> TASK BRIEF: Verbatim, and with nothing else, reproduce the data below from its first line through the line containing "state, and for".

> MATERIAL SUPPLIED:
------------
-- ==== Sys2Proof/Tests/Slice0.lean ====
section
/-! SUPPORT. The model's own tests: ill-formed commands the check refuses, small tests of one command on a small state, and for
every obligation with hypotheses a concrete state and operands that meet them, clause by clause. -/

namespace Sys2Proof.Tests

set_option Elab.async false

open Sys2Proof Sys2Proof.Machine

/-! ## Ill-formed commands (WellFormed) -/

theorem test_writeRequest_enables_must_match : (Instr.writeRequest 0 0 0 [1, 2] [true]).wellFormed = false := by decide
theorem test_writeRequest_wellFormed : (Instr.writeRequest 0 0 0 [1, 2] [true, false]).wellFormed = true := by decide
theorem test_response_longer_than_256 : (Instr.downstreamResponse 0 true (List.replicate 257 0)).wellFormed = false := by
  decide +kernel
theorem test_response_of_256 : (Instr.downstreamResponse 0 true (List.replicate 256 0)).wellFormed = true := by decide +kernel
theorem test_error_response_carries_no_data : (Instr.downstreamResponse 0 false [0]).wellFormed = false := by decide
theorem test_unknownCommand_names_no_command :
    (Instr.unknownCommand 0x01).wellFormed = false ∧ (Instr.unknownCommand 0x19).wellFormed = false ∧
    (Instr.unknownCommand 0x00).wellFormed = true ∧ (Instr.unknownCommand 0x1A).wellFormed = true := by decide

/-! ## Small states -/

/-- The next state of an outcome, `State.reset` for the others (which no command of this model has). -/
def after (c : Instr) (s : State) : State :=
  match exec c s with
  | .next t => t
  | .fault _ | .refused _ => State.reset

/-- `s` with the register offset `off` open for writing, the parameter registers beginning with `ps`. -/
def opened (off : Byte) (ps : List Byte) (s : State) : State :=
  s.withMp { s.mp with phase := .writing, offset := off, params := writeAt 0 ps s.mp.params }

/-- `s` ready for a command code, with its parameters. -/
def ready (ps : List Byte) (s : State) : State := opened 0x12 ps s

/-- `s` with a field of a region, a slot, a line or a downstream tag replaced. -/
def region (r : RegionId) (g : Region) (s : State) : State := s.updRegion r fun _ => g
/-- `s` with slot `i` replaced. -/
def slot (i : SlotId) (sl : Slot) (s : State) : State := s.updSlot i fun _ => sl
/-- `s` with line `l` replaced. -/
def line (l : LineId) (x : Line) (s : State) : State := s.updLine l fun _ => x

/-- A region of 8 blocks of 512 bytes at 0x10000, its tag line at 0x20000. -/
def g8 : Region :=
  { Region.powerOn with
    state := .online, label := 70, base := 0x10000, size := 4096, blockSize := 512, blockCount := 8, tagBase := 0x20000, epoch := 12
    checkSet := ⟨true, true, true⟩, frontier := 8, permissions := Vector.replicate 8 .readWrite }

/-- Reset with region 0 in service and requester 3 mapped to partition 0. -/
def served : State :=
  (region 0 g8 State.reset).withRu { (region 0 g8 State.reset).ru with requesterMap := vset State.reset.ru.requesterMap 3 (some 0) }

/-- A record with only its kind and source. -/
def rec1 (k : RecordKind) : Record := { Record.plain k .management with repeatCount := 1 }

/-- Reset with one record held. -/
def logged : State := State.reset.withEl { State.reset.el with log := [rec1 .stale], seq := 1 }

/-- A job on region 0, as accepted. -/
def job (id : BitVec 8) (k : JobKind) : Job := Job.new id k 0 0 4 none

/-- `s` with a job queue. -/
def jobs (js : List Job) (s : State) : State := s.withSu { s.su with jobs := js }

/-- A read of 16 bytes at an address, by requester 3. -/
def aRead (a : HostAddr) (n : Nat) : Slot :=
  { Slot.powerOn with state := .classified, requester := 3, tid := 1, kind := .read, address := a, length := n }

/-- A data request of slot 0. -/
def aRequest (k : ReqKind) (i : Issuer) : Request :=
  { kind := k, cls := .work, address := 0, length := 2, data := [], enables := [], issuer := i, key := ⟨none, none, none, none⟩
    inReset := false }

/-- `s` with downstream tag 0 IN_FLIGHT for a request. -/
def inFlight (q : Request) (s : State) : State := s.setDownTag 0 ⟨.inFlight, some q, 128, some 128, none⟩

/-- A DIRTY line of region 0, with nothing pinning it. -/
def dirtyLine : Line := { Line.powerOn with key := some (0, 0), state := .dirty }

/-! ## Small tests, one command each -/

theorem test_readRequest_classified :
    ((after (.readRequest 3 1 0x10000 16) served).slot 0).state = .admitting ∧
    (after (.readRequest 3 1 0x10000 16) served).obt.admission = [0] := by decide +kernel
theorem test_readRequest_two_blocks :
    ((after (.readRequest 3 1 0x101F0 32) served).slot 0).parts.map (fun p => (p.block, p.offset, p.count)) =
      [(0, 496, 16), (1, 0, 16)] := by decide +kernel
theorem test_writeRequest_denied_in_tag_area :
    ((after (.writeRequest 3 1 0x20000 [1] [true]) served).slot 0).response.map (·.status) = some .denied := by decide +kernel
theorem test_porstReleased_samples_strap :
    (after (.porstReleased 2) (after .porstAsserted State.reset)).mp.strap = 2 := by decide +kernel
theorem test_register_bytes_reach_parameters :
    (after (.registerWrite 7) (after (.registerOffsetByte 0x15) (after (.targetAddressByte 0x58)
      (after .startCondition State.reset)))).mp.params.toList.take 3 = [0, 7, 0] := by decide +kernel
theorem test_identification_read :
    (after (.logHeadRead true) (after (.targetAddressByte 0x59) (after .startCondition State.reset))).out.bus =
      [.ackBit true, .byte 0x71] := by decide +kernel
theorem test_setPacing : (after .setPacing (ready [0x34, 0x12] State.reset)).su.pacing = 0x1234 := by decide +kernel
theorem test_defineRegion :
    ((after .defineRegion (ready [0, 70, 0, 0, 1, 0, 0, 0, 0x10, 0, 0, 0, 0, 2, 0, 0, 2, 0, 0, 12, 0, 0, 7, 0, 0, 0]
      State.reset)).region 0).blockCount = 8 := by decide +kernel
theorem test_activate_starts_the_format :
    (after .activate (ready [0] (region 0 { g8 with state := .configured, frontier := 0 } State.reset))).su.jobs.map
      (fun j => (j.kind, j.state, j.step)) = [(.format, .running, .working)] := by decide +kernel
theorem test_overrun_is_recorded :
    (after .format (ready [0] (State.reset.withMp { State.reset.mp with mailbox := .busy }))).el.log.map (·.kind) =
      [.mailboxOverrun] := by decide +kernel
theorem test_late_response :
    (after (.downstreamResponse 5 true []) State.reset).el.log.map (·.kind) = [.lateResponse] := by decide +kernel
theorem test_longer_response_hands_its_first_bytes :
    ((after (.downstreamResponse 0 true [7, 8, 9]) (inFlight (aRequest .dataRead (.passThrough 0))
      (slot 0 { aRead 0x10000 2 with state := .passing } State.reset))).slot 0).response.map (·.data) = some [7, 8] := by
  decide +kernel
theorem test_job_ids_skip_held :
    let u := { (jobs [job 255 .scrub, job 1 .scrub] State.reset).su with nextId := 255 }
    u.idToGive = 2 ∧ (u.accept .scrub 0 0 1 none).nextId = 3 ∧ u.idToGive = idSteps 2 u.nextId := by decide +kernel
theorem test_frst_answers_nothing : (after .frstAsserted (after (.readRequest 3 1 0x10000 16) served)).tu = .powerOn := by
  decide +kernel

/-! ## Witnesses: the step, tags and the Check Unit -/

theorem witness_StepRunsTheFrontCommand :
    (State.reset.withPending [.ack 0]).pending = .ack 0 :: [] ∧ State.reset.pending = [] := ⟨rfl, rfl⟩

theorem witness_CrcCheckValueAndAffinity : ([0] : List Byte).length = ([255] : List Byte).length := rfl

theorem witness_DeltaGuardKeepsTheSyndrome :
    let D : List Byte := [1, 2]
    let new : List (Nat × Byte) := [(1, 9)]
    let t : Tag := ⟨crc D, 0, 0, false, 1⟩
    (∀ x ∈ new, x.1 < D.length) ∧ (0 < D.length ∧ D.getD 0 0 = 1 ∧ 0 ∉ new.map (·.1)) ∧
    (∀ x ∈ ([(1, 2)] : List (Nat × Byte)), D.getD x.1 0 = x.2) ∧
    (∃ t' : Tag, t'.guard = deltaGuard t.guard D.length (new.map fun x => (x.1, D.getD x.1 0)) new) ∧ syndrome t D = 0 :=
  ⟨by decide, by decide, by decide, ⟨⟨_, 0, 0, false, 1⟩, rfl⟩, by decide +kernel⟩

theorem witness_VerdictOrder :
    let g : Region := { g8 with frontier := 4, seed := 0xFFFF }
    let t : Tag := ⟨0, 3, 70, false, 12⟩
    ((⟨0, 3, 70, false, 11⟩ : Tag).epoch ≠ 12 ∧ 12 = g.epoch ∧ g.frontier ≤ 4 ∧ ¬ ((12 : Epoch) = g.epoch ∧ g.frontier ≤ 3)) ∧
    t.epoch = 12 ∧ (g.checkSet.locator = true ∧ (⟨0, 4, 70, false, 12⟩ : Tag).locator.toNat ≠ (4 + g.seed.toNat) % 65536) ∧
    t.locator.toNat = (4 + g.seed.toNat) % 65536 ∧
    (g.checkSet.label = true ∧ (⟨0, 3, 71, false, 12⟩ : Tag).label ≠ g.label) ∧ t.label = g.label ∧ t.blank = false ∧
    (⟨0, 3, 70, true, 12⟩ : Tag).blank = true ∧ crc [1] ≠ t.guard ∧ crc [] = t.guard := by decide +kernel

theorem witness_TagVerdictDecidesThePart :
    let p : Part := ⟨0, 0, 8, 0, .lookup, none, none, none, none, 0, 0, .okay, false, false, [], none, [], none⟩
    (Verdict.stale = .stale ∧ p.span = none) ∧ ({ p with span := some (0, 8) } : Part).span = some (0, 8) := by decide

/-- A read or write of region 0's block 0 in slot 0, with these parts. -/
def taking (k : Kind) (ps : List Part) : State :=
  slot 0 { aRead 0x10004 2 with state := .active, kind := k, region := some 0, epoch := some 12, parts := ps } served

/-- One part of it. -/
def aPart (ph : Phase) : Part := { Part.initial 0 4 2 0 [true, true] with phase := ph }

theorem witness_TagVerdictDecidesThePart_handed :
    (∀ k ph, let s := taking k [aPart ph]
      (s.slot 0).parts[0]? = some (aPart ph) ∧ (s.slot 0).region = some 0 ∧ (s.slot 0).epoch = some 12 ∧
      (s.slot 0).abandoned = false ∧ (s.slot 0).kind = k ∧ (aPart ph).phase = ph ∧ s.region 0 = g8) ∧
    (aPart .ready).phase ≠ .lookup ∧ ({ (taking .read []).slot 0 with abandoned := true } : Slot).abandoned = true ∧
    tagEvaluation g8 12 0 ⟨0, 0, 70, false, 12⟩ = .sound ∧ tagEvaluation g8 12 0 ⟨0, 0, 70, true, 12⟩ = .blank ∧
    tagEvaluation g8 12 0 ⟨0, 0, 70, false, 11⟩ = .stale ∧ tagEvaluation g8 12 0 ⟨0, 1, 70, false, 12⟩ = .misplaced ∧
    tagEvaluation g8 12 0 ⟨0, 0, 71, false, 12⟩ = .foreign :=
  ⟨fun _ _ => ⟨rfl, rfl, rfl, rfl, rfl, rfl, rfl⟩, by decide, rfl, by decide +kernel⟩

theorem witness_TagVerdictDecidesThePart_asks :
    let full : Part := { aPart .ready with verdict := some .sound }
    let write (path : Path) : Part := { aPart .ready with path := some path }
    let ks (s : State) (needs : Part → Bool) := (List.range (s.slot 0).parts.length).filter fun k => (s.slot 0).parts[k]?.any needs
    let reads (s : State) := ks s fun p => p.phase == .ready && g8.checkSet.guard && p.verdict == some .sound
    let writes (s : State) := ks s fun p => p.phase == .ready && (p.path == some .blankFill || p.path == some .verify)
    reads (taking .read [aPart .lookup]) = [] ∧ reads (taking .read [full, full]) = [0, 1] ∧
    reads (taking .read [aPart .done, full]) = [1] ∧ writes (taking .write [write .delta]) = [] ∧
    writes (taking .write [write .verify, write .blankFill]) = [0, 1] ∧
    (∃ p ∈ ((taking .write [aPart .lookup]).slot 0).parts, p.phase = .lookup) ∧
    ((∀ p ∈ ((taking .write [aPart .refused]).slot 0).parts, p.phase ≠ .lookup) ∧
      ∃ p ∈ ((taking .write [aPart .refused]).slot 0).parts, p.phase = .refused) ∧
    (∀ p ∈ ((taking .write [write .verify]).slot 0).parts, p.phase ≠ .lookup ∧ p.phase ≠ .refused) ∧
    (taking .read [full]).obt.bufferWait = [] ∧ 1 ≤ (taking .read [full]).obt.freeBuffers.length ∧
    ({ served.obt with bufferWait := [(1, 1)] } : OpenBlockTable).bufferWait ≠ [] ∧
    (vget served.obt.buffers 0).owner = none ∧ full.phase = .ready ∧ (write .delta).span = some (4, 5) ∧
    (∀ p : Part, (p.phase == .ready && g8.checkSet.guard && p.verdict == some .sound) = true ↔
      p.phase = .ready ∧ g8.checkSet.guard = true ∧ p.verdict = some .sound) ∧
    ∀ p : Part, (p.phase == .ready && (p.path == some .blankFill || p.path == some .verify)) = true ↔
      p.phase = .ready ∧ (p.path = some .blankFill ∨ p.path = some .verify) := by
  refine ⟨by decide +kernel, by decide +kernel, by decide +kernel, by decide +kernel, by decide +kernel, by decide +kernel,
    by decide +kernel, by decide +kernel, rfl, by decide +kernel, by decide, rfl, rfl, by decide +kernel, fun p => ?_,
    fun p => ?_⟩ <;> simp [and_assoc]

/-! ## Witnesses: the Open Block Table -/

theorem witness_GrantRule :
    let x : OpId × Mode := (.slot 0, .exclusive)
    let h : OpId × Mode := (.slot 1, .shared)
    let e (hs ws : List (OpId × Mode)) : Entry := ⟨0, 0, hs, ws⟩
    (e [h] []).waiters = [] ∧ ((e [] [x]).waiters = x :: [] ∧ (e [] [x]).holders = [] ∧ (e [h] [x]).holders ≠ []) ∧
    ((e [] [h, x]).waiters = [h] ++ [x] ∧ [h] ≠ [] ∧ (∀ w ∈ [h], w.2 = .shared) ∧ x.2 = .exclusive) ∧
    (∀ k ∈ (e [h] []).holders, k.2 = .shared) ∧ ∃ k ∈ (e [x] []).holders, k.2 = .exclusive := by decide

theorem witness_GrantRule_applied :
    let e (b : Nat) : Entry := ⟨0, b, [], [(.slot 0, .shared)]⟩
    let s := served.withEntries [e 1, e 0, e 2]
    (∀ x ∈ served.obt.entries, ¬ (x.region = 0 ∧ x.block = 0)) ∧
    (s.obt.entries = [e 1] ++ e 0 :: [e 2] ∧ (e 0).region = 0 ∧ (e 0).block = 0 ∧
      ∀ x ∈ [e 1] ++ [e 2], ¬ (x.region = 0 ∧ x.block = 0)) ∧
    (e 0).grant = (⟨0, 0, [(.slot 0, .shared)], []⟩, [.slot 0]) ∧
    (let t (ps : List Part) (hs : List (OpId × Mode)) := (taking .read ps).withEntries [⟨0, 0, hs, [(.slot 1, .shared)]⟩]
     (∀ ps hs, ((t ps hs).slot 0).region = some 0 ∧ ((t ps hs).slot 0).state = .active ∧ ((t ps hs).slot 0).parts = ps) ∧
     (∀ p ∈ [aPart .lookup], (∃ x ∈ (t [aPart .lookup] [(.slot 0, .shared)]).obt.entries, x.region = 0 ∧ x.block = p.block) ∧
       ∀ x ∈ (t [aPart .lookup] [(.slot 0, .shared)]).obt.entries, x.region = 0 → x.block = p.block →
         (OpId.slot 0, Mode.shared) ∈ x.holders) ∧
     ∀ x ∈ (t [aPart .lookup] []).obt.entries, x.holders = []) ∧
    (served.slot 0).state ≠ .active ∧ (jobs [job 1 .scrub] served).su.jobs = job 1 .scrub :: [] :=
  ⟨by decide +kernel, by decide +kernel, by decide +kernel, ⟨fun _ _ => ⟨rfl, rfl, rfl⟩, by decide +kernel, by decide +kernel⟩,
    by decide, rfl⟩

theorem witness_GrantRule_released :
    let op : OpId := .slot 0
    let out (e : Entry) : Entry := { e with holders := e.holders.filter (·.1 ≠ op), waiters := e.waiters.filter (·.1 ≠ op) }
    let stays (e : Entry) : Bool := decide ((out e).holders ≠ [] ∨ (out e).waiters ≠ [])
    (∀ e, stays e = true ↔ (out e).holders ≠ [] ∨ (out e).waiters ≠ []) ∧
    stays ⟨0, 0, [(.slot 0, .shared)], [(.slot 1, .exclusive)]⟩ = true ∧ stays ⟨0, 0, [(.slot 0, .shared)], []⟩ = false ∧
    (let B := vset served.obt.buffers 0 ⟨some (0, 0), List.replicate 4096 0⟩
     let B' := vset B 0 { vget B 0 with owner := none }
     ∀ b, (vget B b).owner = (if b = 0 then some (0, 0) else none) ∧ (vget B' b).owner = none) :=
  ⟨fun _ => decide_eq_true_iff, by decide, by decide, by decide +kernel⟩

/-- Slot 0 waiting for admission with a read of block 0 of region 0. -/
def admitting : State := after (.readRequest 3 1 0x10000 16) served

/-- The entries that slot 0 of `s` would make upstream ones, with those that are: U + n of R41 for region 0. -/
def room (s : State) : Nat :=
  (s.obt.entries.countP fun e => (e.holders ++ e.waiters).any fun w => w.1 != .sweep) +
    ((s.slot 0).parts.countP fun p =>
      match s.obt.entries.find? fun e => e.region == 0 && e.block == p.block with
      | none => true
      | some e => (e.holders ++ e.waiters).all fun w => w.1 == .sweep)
------------
> EXERCISE SOLUTION:
-- ==== Sys2Proof/Tests/Slice0.lean ====
section
/-! SUPPORT. The model's own tests: ill-formed commands the check refuses, small tests of one command on a small state, and for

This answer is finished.